/-- The words that have ever been written of a TTYPE. -/
def wordsOf (s : State) (ty : Nat) : List Nat := ((tkeys s.pith.triads).filter fun k => k / 65536 == ty).map (· % 65536)

/-- The first entry of the journal as an epoch head, the safe default where no copy of the word is clean (R402). -/
def firstHead (s : State) : List Byte := match s.pith.jd with
  | e :: _ => epochHead e s.pith.epoch
  | [] => zeros 24

/-- Vote key slots and epoch head, which the journal's oldest sector then follows. A word never written raises nothing and reads as its safe default
(R402; log 50). -/
def voteSlots (s : State) : State :=
  let s := (wordsOf s 2).foldl (fun s i => (readTriad 2 i (slotValue false (if i = 0 then 1 else if i = 1 then 2 else 3)
    (if i ≥ 2 then i - 1 else 0) []) s).2) s
  (wordsOf s 4).foldl (fun s i =>
    let w := triadOf s 4 i
    let (v, s) := readTriad 4 i (if (cleanCopies w).isEmpty then firstHead s else olderOf 12 w) s
    match journalIndex (fld v 0 2) with
    | some h => onPith (fun p => { p with jhead := h }) s
    | none => s) s

/-- What follows the votes: SCRAP is completed where the path to the DRK is cut, a RETURNED part disables its slots, and the first
power-on in BLANK draws DEVICE_SALT (R495, R743, R744). -/
def afterVotes (s : State) : State :=
  let s := if s.life.drkCut && s.life.lstate == .returned then enterLife .scrapped s else s
  let s := if s.life.lstate = .returned then disableSlots s else s
  if s.life.lstate = .blank ∧ (tget (triadKey 2 0) s.pith.triads).isNone ∧ rngReady s then
    let (salt, s) := random 16 s
    writeSlot 0 true 1 0 salt s
  else s

/-- SOFT entries of the fuse map are burned, unless the part is SCRAPPED (R410). -/
def burnFuses (s : State) : State :=
  if s.life.lstate = .scrapped then s else onInt (fun i => { i with fuses := i.fuses.map fun w => clrBit w 30 }) s

/-! ## What runs (R764, R766 to R771) -/

/-- A slot may be started: its image is valid, and step 6 has not found its program wrong. -/
def mayStart (s : State) (bad : List Nat) (n : Nat) : Bool := slotValid s (slotOf s n) && !bad.contains n

/-- The active slot among those that may be started: without an activation only slot A can be it (R768). -/
def startSlot (s : State) (bad : List Nat) : Option Nat :=
  let act := fun n => if mayStart s bad n then newestRec (slotOf s n) 2 else 0
  if act 0 = 0 ∧ act 1 = 0 then (if mayStart s bad 0 then some 0 else none) else if act 0 ≥ act 1 then some 0 else some 1

/-- A Firmware notice about the image of a slot. -/
def slotNotice (kind n cause : Nat) (s : State) : State := match (slotOf s n).image with
  | some i => fwNotice kind n cause i.svn i.fwrev s
  | none => fwNotice kind n cause 0 (zeros 8) s

/-- The recovery program of a slot may run: the image is valid and the program matches its digest. -/
def recovFits (s : State) (n : Nat) : Bool :=
  slotValid s (slotOf s n) && (match (slotOf s n).image with | some i => i.recovOk | none => false)

/-- Enter RESCUE for a cause (R770, R771, R779). -/
def enterRescue (cause : Nat) (s : State) : State :=
  let s := onBoot (fun b => { b with cause := cause }) s
  if recovFits s 1 then slotNotice 5 1 cause (onBoot (fun b => { b with running := .recovB }) s)
  else if recovFits s 0 then slotNotice 5 0 cause (onBoot (fun b => { b with running := .recovA }) s)
  else fwNotice 5 0 cause 0 (ascii "ROM     ") (onBoot (fun b => { b with running := .rom }) s)

/-- Attempts that a slot's records hold since its newest activation (R769). -/
def attemptsOf (b : BootSlot) : Nat := (b.recs.filter fun r => r.skind == 3 && decide (r.sgen > newestRec b 2)).length

/-- The slot's main program has booted since its newest activation (R769). -/
def bootedSince (b : BootSlot) : Bool := b.recs.any fun r => r.skind == 4 && decide (r.sgen > newestRec b 2)

/-- Steps 5 and 6: choose a program under R769 and R770; a main program whose digest does not match makes its slot invalid, and the
choice is made again (R764). Where no slot is active, the rules for it do not hold, and the other slot is slot B (R768, R769). -/
def chooseProgram : Nat → List Nat → State → State
  | 0, _, s => enterRescue 3 s
  | fuel + 1, bad, s =>
    let start := fun (n : Nat) (s : State) =>
      match (slotOf s n).image with
      | some i => if i.mainOk then onBoot (fun b => { b with running := if n = 0 then .mainA else .mainB, cause := 0 }) s
                  else chooseProgram fuel (n :: bad) s
      | none => enterRescue 2 s
    if !s.boot.rescueN then enterRescue 1 s
    else if !mayStart s bad 0 && !mayStart s bad 1 then enterRescue 2 s
    else if s.boot.attempts ≥ 3 then enterRescue 4 s
    else
      let other := fun (o : Nat) => if mayStart s bad o && (slotOf s o).recs.any (·.skind == 4) then start o (slotNotice 4 o 0 s) else enterRescue 3 s
      match startSlot s bad with
      | none => other 1
      | some n =>
        if bootedSince (slotOf s n) then start n s
        else if attemptsOf (slotOf s n) < 3 then start n (slotRecord n 3 s)
        else other (1 - n)
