/-- BUNDLE_ISSUE of a bundle that holds one syllable (R525, R531, R532, R543, R567, R570 to R573, R577, R580): a syllable whose guard is
false does nothing, an ALU operation, a move, a compare and a multiply write their result register, a store writes memory at its
effective address, a load reads it, and a branch transfers control. No other core's registers change. -/
def Obligations.DexarBundles : Prop := ∀ (t k : Nat) (way : Issue) (w : Nat) (x : Syl) (s : State),
  Issues k way s → decodeAt s k way = .ok { words := w, rep := none, syls := [x] } →
  let c := issuedCore (max s.now t) way (coreOf s k)
  (x.acts c = false → Completes (.bundleIssue t k way) s fun u => coreOf u k = passedCore w c c ∧ u.dxr.mem = s.dxr.mem)
  ∧ (x.acts c = true → x.slot ≠ 5 →
    (∀ op f d a b, x.op = .alu op f d a b → Completes (.bundleIssue t k way) s fun u =>
      coreOf u k = passedCore w c { c.setG d (aluRes op (c.greg a) (b.get c) (flagC c.flags)).1 with
        flags := if f then (aluRes op (c.greg a) (b.get c) (flagC c.flags)).2 else c.flags }
      ∧ u.dxr.mem = s.dxr.mem ∧ ∀ j, j ≠ k → coreOf u j = coreOf s j)
    ∧ (∀ d v, x.op = .movi d v → Completes (.bundleIssue t k way) s fun u =>
      coreOf u k = passedCore w c (c.setG d v) ∧ u.dxr.mem = s.dxr.mem)
    ∧ (∀ op p a b, x.op = .cmp op p a b → Completes (.bundleIssue t k way) s fun u =>
      coreOf u k = passedCore w c (c.setP p (cmpRes op (c.greg a) (b.get c))) ∧ u.dxr.mem = s.dxr.mem)
    ∧ (∀ d a b, x.op = .mul .mul d a b → Completes (.bundleIssue t k way) s fun u =>
      coreOf u k = passedCore w c (c.setG d (c.greg a * c.greg b)) ∧ u.dxr.mem = s.dxr.mem)
    ∧ (∀ n v r key a, x.op = .store n v r → (r.ea c n).1 % n = 0 → (r.ea c n).1 < 0x1000000 →
      localTarget k (!isHouse s k) .store (r.ea c n).1 n = some (.mem key a) → Memory.wf s.dxr.mem = true →
      Completes (.bundleIssue t k way) s fun u =>
        readMem u key a n = le n (c.greg v).toNat ∧ coreOf u k = passedCore w c (applyMove c r n c)
        ∧ (∀ b m, b + m ≤ a ∨ a + n ≤ b → readMem u key b m = readMem s key b m) ∧ (∀ j b m, j ≠ key → readMem u j b m = readMem s j b m)
        ∧ ∀ j, j ≠ k → coreOf u j = coreOf s j)
    ∧ (∀ n sg d r key a, x.op = .load n sg d r → (r.ea c n).1 % n = 0 → (r.ea c n).1 < 0x1000000 →
      localTarget k (!isHouse s k) .load (r.ea c n).1 n = some (.mem key a) →
      Completes (.bundleIssue t k way) s fun u =>
        coreOf u k = passedCore w c ((applyMove c r n c).setG d
          (if sg then sx (8 * n) (BitVec.ofNat 64 (unle (readMem s key a n))) else BitVec.ofNat 64 (unle (readMem s key a n))))
        ∧ u.dxr.mem = s.dxr.mem))
  ∧ (∀ off, x.acts c = true → x.slot = 5 → x.op = .br off false → c.ldepth = 0 → Completes (.bundleIssue t k way) s fun u =>
      coreOf u k = { c with pc := BitVec.ofInt 32 (c.pc.toNat + off), retired := c.retired + 1 } ∧ u.dxr.mem = s.dxr.mem)

/-- Exceptions of a house core, the end of a run whose budget is spent, passes of REP, and GET (R543, R546, R552, R555, R558, R559, R561,
R609, R622): a bundle that may not issue, or an event, saves the core's state and continues at its vector, and inside a handler the
core stops; the expiry of a budget completes PROG_RUN with 0x0604; a REP bundle captures its count, a pass counts it down, and the
last pass goes on to the next bundle; and a core that waits in GET receives the item's token and content. -/
def Obligations.CoreEvents : Prop := ∀ (t k : Nat) (way : Issue) (s : State),
  (∀ e, Issues k way s → isHouse s k = true → decodeAt s k way = .error e → e.code < 0x10 → e.code ≠ 0xA → e.code ≠ 9 →
    let c := { coreOf s k with cycle := (coreOf s k).cycle + BitVec.ofNat 48 way.cycles, issuedAt := max s.now t }
    (c.exl = false → Completes (.bundleIssue t k way) s fun u => ∃ a, (∀ x, e.eaddr = some x → a = x) ∧ coreOf u k = trappedCore e a c.pc.toNat c)
    ∧ (c.exl = true → Completes (.bundleIssue t k way) s fun u => coreOf u k = { c with st := .stopped }))
  ∧ (isHouse s k = true → mayBreak s k = true → (coreOf s k).ie = true → (coreOf s k).exl = false →
    Completes (.eventException t k) s fun u => ∃ a, coreOf u k = { trappedCore { code := 0x11, slot := 7, eaddr := none } a (coreOf s k).pc.toNat (coreOf s k) with
      st := .running })
  ∧ (∀ r x c, (coreOf s k).run = some r → tget r s.dsp.runs = some x → isHouse s k = false → mayBreak s k = true → budgetLeft (tick t s) k = 0 →
    tget x.id s.rge.flights = some c → CanPost s c →
    Completes (.budgetException t k) s fun u => Posted c 0x0604 0 u ∧ u.dsp.runs = tdel r s.dsp.runs)
  ∧ (∀ b n, Issues k way s → decodeAt s k way = .ok b → b.rep = some n → (coreOf s k).repact = false →
    let c := { coreOf s k with cycle := (coreOf s k).cycle + BitVec.ofNat 48 way.cycles, issuedAt := max s.now t }
    (n.get c).setWidth 32 ≠ 0#32 → Completes (.bundleIssue t k way) s fun u => coreOf u k = { c.setPs 15 15 1 with repc := (n.get c).setWidth 32 })
  ∧ (∀ w n x op f d a b, Issues k way s → repeating (coreOf s k) = true →
    decodeBundle (!isHouse s k) (fetchFromPc s k (coreOf s k).pc.toNat 8) = .ok { words := w, rep := some n, syls := [x] } →
    x.op = .alu op f d a b → x.slot ≠ 5 →
    let c := { coreOf s k with cycle := (coreOf s k).cycle + BitVec.ofNat 48 way.cycles, issuedAt := max s.now t }
    x.acts c = true →
    let m := { c.setG d (aluRes op (c.greg a) (b.get c) (flagC c.flags)).1 with
      flags := if f then (aluRes op (c.greg a) (b.get c) (flagC c.flags)).2 else c.flags, repc := c.repc - 1, retired := c.retired + 1 }
    (c.repc ≠ 1 → Completes (.repPass t k way) s fun u => coreOf u k = m)
    ∧ (c.repc = 1 → Completes (.repPass t k way) s fun u => coreOf u k = passedCore w c (m.setPs 15 15 0)))
  ∧ (∀ seg key i w x d a, longestWait (tick t s) seg = some k → findItem (tick t s) k ((coreOf s k).get.getD (0, 0)).2 = some (key, i) →
    decodeBundle (!isHouse s k) (coreOf s k).getWords = .ok { words := w, rep := none, syls := [x] } → x.op = .get d a → x.slot = 5 → x.acts (coreOf s k) = true →
    (coreOf s k).get = some (d, ((coreOf s k).greg a).toNat % 2 ^ 32) →
    Completes (.getDeliver t seg) s fun u =>
      (coreOf u k).g = ((coreOf s k).setG d (BitVec.ofNat 64 (tokenOf key i))).g
      ∧ (coreOf u k).mailbox = fit 64 i.content ∧ (coreOf u k).item = some key ∧ (coreOf u k).st = .running
      ∧ tget key u.dsp.items = some { i with place := .service k })

/-- The Dispatcher's hand-overs and runs (R595, R601, R603 to R607, R614, R615, R622): a post enters its list under a token and writes
POSTSTAT, or writes the status that refuses it; DONE ends the service of the token's item, and another token sets TOKEN_WR; a due
item is released with SOURCE 6, or its sleeping Segment wakes; a run at the head of its queue starts at ENTRY with its arguments and
windows; and a store to EXIT completes its PROG_RUN with the value. -/
def Obligations.DispatcherWork : Prop := ∀ (t k : Nat) (s : State),
  (∀ pre post content p due, s.dxr.hands = pre ++ Hand.post k content p due :: post → (∀ h ∈ pre, h.core ≠ k) → k ≠ rindCore →
    (coreOf s k).st ≠ .held →
    (phdrBad (!isHouse s k) p = true → Completes (.dispatcherPost t k) s fun u => (coreOf u k).poststat = 0x0103 ∧ u.dsp = s.dsp)
    ∧ (phdrBad (!isHouse s k) p = false → postRun s k p = none → Completes (.dispatcherPost t k) s fun u => (coreOf u k).poststat = 0x0106 ∧ u.dsp = s.dsp)
    ∧ (∀ run key, phdrBad (!isHouse s k) p = false → postRun s k p = some run → (∀ r, run = some r → runItemRoom s (k / 4) r = true) →
      listFull s (k / 4) (postPlace (tick t s) (nbits p 9 8) due) = false → freeItem s (k / 4) = some key →
      Completes (.dispatcherPost t k) s fun u => (coreOf u k).poststat = 0
        ∧ tget key u.dsp.items = some { content := fit 64 content, kind := nbits p 47 32, flow := nbits p 31 16, prio := nbits p 2 0, seq := tgetD 0 key s.dsp.seqs, source := 0, aff := if run.isSome then 0 else nbits p 7 4, run := run, place := postPlace (tick t s) (nbits p 9 8) due, order := s.dsp.order }
        ∧ u.dxr.hands = pre ++ post))
  ∧ (∀ pre post token key i, s.dxr.hands = pre ++ Hand.done k token :: post → (∀ h ∈ pre, h.core ≠ k) → (coreOf s k).st ≠ .held →
    (coreOf s k).item = some key → tget key s.dsp.items = some i →
    (token = tokenOf key i → Completes (.dispatcherDone t k) s fun u => (coreOf u k).item = none ∧ u.dsp.items = tdel key s.dsp.items)
    ∧ (token ≠ tokenOf key i → Completes (.dispatcherDone t k) s fun u => u.regs = (setFlag Reg.dspStatus 30 s).regs ∧ u.dsp = s.dsp))
  ∧ (∀ seg key i d o, tget key s.dsp.items = some i → key / 4096 = seg → i.place = .tick d o → d ≤ evTime (tick t s) →
    (sleepOf s seg = 0 → Completes (.delayRelease t seg) s fun u => ∃ n, tget key u.dsp.items = some { i with source := 6, place := .ready n })
    ∧ (sleepOf s seg ≠ 0 → seg ≠ rindx → Completes (.delayRelease t seg) s fun u => seg ∈ u.pwr.waking ∧ u.dsp = s.dsp))
  ∧ (∀ seg w3 w4 r x p, headRun s seg = some (r, x) → tget x.slot s.dsp.progs = some p → rescue s = false → s.brc.active = false → s.pwr.shed = false →
    k ∈ guestCores s seg → (coreOf s k).run = none → corePowered s k = true → inStartWindow (tick t s) = true →
    grantW3 s seg w3 (imgSram p.image) = true → grantW4 s seg w4 (imgDram p.image) = true → (coreOf (clearCore k s) k).st = .held →
    Completes (.runStart t seg k w3 w4) s fun u => (coreOf u k).run = some r ∧ (coreOf u k).pc = BitVec.ofNat 32 (imgEntry p.image)
      ∧ (coreOf u k).st = .running
      ∧ tget r u.dsp.runs = some { x with w3 := w3, w3len := imgSram p.image, w4 := w4, w4len := imgDram p.image, core := some k, released := max s.now t, heldNs := 0, heldAt := none })
  ∧ (∀ pre post v r x c, s.dxr.hands = pre ++ Hand.exit k v :: post → (∀ h ∈ pre, h.core ≠ k) → (coreOf s k).run = some r →
    tget r s.dsp.runs = some x → tget x.id s.rge.flights = some c → CanPost s c →
    Completes (.runExit t k) s fun u => Posted c 0 v u ∧ u.dsp.runs = tdel r s.dsp.runs)
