-- ==== Sys2Proof/Laws/FrameBase.lean ====
section
/-!
SUPPORT. What each operation leaves as it was: the shared operations, injection, register writes, sleep, the Pith Array and the Stone store. A lemma `f_shown` says that `f` changes
no part of the state outside the list it names; commands have theirs in this form too, of the state after them.
-/
set_option linter.unusedSimpArgs false
set_option linter.unusedVariables false
set_option linter.unusedTactic false
set_option linter.unreachableTactic false

namespace Sys2Proof.Machine

@[simp] theorem setWord_shown {kp : Area → Bool} (a : Nat) (w : Word) (s : State)
    (hk : Off kp [.regs]) : shown kp (setWord a w s) = shown kp s := by
  simp only [off_cons, off_nil, and_true] at hk
  simp (maxDischargeDepth := 9) [setWord, hk]

@[simp] theorem setField_shown {kp : Area → Bool} (a : Nat) (hi : Nat) (lo : Nat) (v : Nat) (s : State)
    (hk : Off kp [.regs]) : shown kp (setField a hi lo v s) = shown kp s := by
  simp only [off_cons, off_nil, and_true] at hk
  simp (maxDischargeDepth := 9) [setField, hk]

@[simp] theorem setFlag_shown {kp : Area → Bool} (a : Nat) (i : Nat) (s : State)
    (hk : Off kp [.regs]) : shown kp (setFlag a i s) = shown kp s := by
  simp only [off_cons, off_nil, and_true] at hk
  simp (maxDischargeDepth := 9) [setFlag, hk]

@[simp] theorem tick_shown {kp : Area → Bool} (t : Nat) (s : State) (hk : Off kp [.now]) : shown kp (tick t s) = shown kp s := by
  simp only [off_cons, off_nil, and_true] at hk
  simp (maxDischargeDepth := 9) [tick, hk]

@[simp] theorem draw_shown {kp : Area → Bool} (s : State) (hk : Off kp [.draws]) : shown kp (draw s) = shown kp s := by
  simp only [off_cons, off_nil, and_true] at hk
  simp (maxDischargeDepth := 9) [draw, hk]

@[simp] theorem onCad_shown {kp : Area → Bool} (f : Cad → Cad) (s : State)
    (hk : Off kp [.cad]) : shown kp (onCad f s) = shown kp s := by
  simp only [off_cons, off_nil, and_true] at hk
  simp (maxDischargeDepth := 9) [onCad, hk]

@[simp] theorem issueStamp_shown {kp : Area → Bool} (s : State) (hk : Off kp [.cad]) : shown kp (issueStamp s).2 = shown kp s := by
  simp only [off_cons, off_nil, and_true] at hk
  simp (maxDischargeDepth := 9) [issueStamp, hk]

@[simp] theorem emit_shown {kp : Area → Bool} (o : Out) (s : State) (hk : Off kp [.out]) : shown kp (emit o s) = shown kp s := by
  simp only [off_cons, off_nil, and_true] at hk
  simp (maxDischargeDepth := 9) [emit, hk]

@[simp] theorem onInt_shown {kp : Area → Bool} (f : Integ → Integ) (s : State)
    (hk : Off kp [.integ]) : shown kp (onInt f s) = shown kp s := by
  simp only [off_cons, off_nil, and_true] at hk
  simp (maxDischargeDepth := 9) [onInt, hk]

@[simp] theorem clearArm_shown {kp : Area → Bool} (s : State) (hk : Off kp [.regs]) : shown kp (clearArm s) = shown kp s := by
  simp only [off_cons, off_nil, and_true] at hk
  simp (maxDischargeDepth := 9) [clearArm, hk]

@[simp] theorem fireOne_shown {kp : Area → Bool} (s : State) (hk : Off kp [.regs, .integ]) : shown kp (fireOne s) = shown kp s := by
  simp only [off_cons, off_nil, and_true] at hk
  simp (maxDischargeDepth := 9) [fireOne, hk]

@[simp] theorem meet_shown {kp : Area → Bool} (k : Nat) (seg : Nat) (unit : Nat) (real : Bool) (s : State)
    (hk : Off kp [.regs, .integ]) : shown kp (meet k seg unit real s).2.2 = shown kp s := by
  simp only [off_cons, off_nil, and_true] at hk
  simp (maxDischargeDepth := 9) [meet, hk]

@[simp] theorem meetPos_shown {kp : Area → Bool} (k : Nat) (seg : Nat) (unit : Nat) (pos : Nat) (real : Bool) (s : State)
    (hk : Off kp [.regs, .integ]) : shown kp (meetPos k seg unit pos real s).2.2 = shown kp s := by
  simp only [off_cons, off_nil, and_true] at hk
  simp (maxDischargeDepth := 9) [meetPos, hk]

▶ **Work to be completed**
In the data above, find the line with "def burnFuses (s" and the line with "def mayStart (s". Retype both, plus every line between them, exactly.

▶ **Your solution**
def burnFuses (s : State) : State :=
  if s.life.lstate = .scrapped then s else onInt (fun i => { i with fuses := i.fuses.map fun w => clrBit w 30 }) s

/-! ## What runs (R764, R766 to R771) -/

/-- A slot may be started: its image is valid, and step 6 has not found its program wrong. -/
def mayStart (s : State) (bad : List Nat) (n : Nat) : Bool := slotValid s (slotOf s n) && !bad.contains n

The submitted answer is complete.